-- Task requirements --
Return the following from the records below: each line, word for word, starting with the line that contains "made before. -/" and going on through the line that contains "x.addr), s.setFibre m f x.settled)", with nothing outside that range.

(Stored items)
──────────

/-- An LEB128 value at offset o: its value and length, none where it takes more than five bytes (R274, R275). -/
def State.leb (s : State) (t : Nat) (x : Fibre) (o : Nat) : Nat → Nat → Nat → Except WalkErr (Option (Nat × Nat)) × State
  | 0, _, _ => (.ok none, s)
  | fuel + 1, n, acc =>
    match s.fibRead t x (o + n) 1 with
    | (.error e, s) => (.error e, s)
    | (.ok bs, s) =>
      let b := (bs.headD 0).toNat
      let v := acc + b % 128 * 2 ^ (7 * n)
      if b < 128 then (.ok (some (v, n + 1)), s) else s.leb t x o fuel (n + 1) v

/-- The cursor left on the element it could not take (R288). -/
def Fibre.offend (x : Fibre) (cause : Nat) : WalkErr := .elem cause { x with bad := true }

/-- Reading and checking the plain or delta element at POS, whose byte offset OFF already names (R275). x.coord is the
coordinate of the element the cursor last stood on. -/
def State.fibTake (s : State) (t : Nat) (x : Fibre) : Walk :=
  if x.kind = 0 then
    match s.fibRead t x (4 * x.pos) 4 with
    | (.error e, s) => (.error e, s)
    | (.ok bs, s) =>
      let v := leNat bs
      (if v = noCoord then .error (x.offend 4)
       else if x.pos ≠ 0 ∧ v ≤ x.coord then .error (x.offend 3)
       else .ok { x with coord := v, bad := false }, s)
  else
    match s.leb t x x.off 5 0 0 with
    | (.error e, s) => (.error e, s)
    | (.ok none, s) => (.error (x.offend 4), s)
    | (.ok (some (d, n)), s) =>
      let v := if x.pos = 0 then x.origin + d else x.coord + d
      (if 0xFFFFFFFF < d then .error (x.offend 4)
       else if (x.pos ≠ 0 ∧ d = 0) ∨ 0xFFFFFFFE < v then .error (x.offend 3)
       else .ok { x with coord := v, elen := n, bad := false }, s)

/-- At end: POS := LIM and no coordinate. -/
def Fibre.toEnd (x : Fibre) : Fibre := { x with pos := x.lim, coord := noCoord, scan := none }

/-- Whether the dense element at position p is present. -/
def State.fibPresent (s : State) (t : Nat) (x : Fibre) (p : Nat) : Except WalkErr Bool × State :=
  if x.kind = 2 then
    match s.fibRead t x (p / 8) 1 with
    | (.error e, s) => (.error e, s)
    | (.ok bs, s) => (.ok ((bs.headD 0).getLsbD (p % 8)), s)
  else
    match s.fibRead t x (kindSize x.kind * p) (kindSize x.kind) with
    | (.error e, s) => (.error e, s)
    | (.ok bs, s) => (.ok (leNat bs % 2 ^ kindBits x.kind != 0), s)

/-- The least present position from p on, or the end. -/
def State.fibScan (s : State) (t : Nat) (x : Fibre) : Nat → Nat → Walk
  | 0, _ => (.ok x.toEnd, s)
  | fuel + 1, p =>
    if x.lim ≤ p then (.ok x.toEnd, s)
    else match s.fibPresent t x p with
      | (.error (.wait w _), s) => (.error (.wait w (some p)), s)
      | (.error e, s) => (.error e, s)
      | (.ok true, s) => (.ok { x with pos := p, coord := x.origin + p, scan := none }, s)
      | (.ok false, s) => s.fibScan t x fuel (p + 1)

/-- step(X) of R276; at end it does nothing. -/
def State.fibStep (s : State) (t : Nat) (x : Fibre) : Walk :=
  if x.atEnd then (.ok x, s)
  else if x.dense then s.fibScan t x (x.lim - x.pos) (x.scan.getD (x.pos + 1))
  else
    let y := { x with pos := x.pos + 1, off := if x.kind = 1 then x.off + x.elen else 0 }
    if y.atEnd then (.ok y.toEnd, s) else s.fibTake t y

/-- How far a walk over one fibre has come: to its end, to a place between two moves after n moves in all, or to an
error. -/
inductive WalkEnd where
  | done (x : Fibre)
  | part (x : Fibre) (n : Nat) (w : Wait)
  | err (e : WalkErr)

/-- A walk of one step that starts at x. -/
def oneStep (x : Fibre) (r : Walk) : WalkEnd × State :=
  match r with
  | (.ok y, s) => (.done y, s)
  | (.error (.wait w at_), s) => (.part { x with scan := at_ } 0 w, s)
  | (.error e, s) => (.err e, s)

/-- step while a test holds, at most fuel times, of which budget are made now; n have been made before. -/
def State.fibWhile (s : State) (t : Nat) (p : Fibre → Bool) : Nat → Nat → Nat → Fibre → WalkEnd × State
  | 0, _, _, x => (.done x, s)
  | fuel + 1, budget, n, x =>
    if x.atEnd || !p x then (.done x, s)
    else match budget with
      | 0 => (.part x n .member, s)
      | budget + 1 => match s.fibStep t x with
        | (.error (.wait w at_), s) => (.part { x with scan := at_ } n w, s)
        | (.error e, s) => (.err e, s)
        | (.ok y, s) => s.fibWhile t p fuel budget (n + 1) y

/-- The cursor onto its first element (R284). -/
def State.fibFirst (s : State) (t : Nat) (x : Fibre) : Walk :=
  if x.dense then s.fibScan t x (x.lim + 1) (x.scan.getD 0)
  else if x.lim = 0 then (.ok x.toEnd, s)
  else s.fibTake t x

def sparseTrap (cause : Nat) (addr : Word := 0) : TrapInfo := { cls := 7, cause, addr }

/-- The byte address of the element at POS. -/
def Fibre.addr (x : Fibre) : Word := x.base + word (if x.kind = 1 then x.off else 4 * x.pos)

/-- How an error of a walk ends the instance (R282, R288): only the offending fibre, numbered f, is left changed. -/
def State.walkFail (s : State) (m : Members) (f : BitVec 3) (e : WalkErr) : CeOut × State :=
  match e with
  | .wait w _ => (.wait w, s)
  | .read a => (.trap (sparseTrap 5 a), s.setFibre m f (s.fibre m f).settled)
  | .elem c x => (.trap (sparseTrap c x.addr), s.setFibre m f x.settled)

/-- The causes 0x01 and 0x03 that a named fibre raises at once. -/
def Fibre.check (x : Fibre) : Option TrapInfo :=
  if !x.opened then some (sparseTrap 1) else if x.bad then some (sparseTrap 3 x.addr) else none

/-- What a walk over one fibre comes to. -/
def State.walkDone (m : Members) (f : BitVec 3) (r : WalkEnd × State) : CeOut × State :=
  match r with
  | (.err e, s) => s.walkFail m f e
  | (.part c n w, s) =>
    let x := s.fibre m f
    (.wait w, s.setFibre m f (x.hold { s.walkSoFar m x with moves := n } c))
  | (.done x, s) => (.done (fun _ th => th) 0, s.setFibre m f x.settled)

/-- A walk of at most fuel moves over fibre f from cursor c on, while p holds. -/
def State.walkWhile (s : State) (m : Members) (f : BitVec 3) (p : Fibre → Bool) (fuel : Nat) (c : Fibre) : CeOut × State :=
  let n := (s.walkSoFar m (s.fibre m f)).moves
  let b := s.walkMoves (fuel - n)
  State.walkDone m f (b.2.fibWhile m.lead p (fuel - n) b.1 n c)

/-! ### The instructions -/

/-- fib.open (R284). Where the first element offends, COORD has no last good coordinate: it is a free value. -/
def execFibOpen (h : Hdr) (spad : Bool) (kind : BitVec 4) (f : BitVec 3) (a b : Src) (s : State) : Out :=
  .next (s.ceOp h b [f] fun s m =>
    let t := m.lead
    let base := s.src t a
    let v := (s.thread t).reg (srcNum a + 1)
    let len := bits v 0 32
    let org := bits v 32 32
    let k := kind.toNat
    if base.toNat % kindSize k ≠ 0 ∨ (k = 0 ∧ org ≠ 0) ∨ (2 ≤ k ∧ 0xFFFFFFFF < org + len) then (.trap (sparseTrap 2), s)
    else
      let x : Fibre := { opened := true, spad, kind := k, base, len, origin := org, lim := len, coord := (Config.freeWord s.ctr).toNat % 2 ^ 32,
                         scan := (s.fibre m f).walk.bind (·.scan) }
      State.walkDone m f (oneStep x ({ s with ctr := s.ctr + 1 } |>.fibFirst t x)))

/-- fib.adv.n (R285, R288). -/
def execFibAdvN (h : Hdr) (f : BitVec 3) (a b : Src) (s : State) : Out :=
  .next (s.ceOp h b [f] fun s m =>
    let t := m.lead
    let x := s.fibre m f
    let k := bits (s.src t a) 0 32
    if x.opened && x.bad && k == 0 then State.walkDone m f (oneStep x (s.fibTake t x))
    else match x.check with
      | some ti => (.trap ti, s)
      | none => s.walkWhile m f (fun _ => true) (min k (x.lim - x.pos)) x.cursor)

──────────

-- Solution to the problem --
/-- step while a test holds, at most fuel times, of which budget are made now; n have been made before. -/
def State.fibWhile (s : State) (t : Nat) (p : Fibre → Bool) : Nat → Nat → Nat → Fibre → WalkEnd × State
  | 0, _, _, x => (.done x, s)
  | fuel + 1, budget, n, x =>
    if x.atEnd || !p x then (.done x, s)
    else match budget with
      | 0 => (.part x n .member, s)
      | budget + 1 => match s.fibStep t x with
        | (.error (.wait w at_), s) => (.part { x with scan := at_ } n w, s)
        | (.error e, s) => (.err e, s)
        | (.ok y, s) => s.fibWhile t p fuel budget (n + 1) y

/-- The cursor onto its first element (R284). -/
def State.fibFirst (s : State) (t : Nat) (x : Fibre) : Walk :=
  if x.dense then s.fibScan t x (x.lim + 1) (x.scan.getD 0)
  else if x.lim = 0 then (.ok x.toEnd, s)
  else s.fibTake t x

def sparseTrap (cause : Nat) (addr : Word := 0) : TrapInfo := { cls := 7, cause, addr }

/-- The byte address of the element at POS. -/
def Fibre.addr (x : Fibre) : Word := x.base + word (if x.kind = 1 then x.off else 4 * x.pos)

/-- How an error of a walk ends the instance (R282, R288): only the offending fibre, numbered f, is left changed. -/
def State.walkFail (s : State) (m : Members) (f : BitVec 3) (e : WalkErr) : CeOut × State :=
  match e with
  | .wait w _ => (.wait w, s)
  | .read a => (.trap (sparseTrap 5 a), s.setFibre m f (s.fibre m f).settled)
  | .elem c x => (.trap (sparseTrap c x.addr), s.setFibre m f x.settled)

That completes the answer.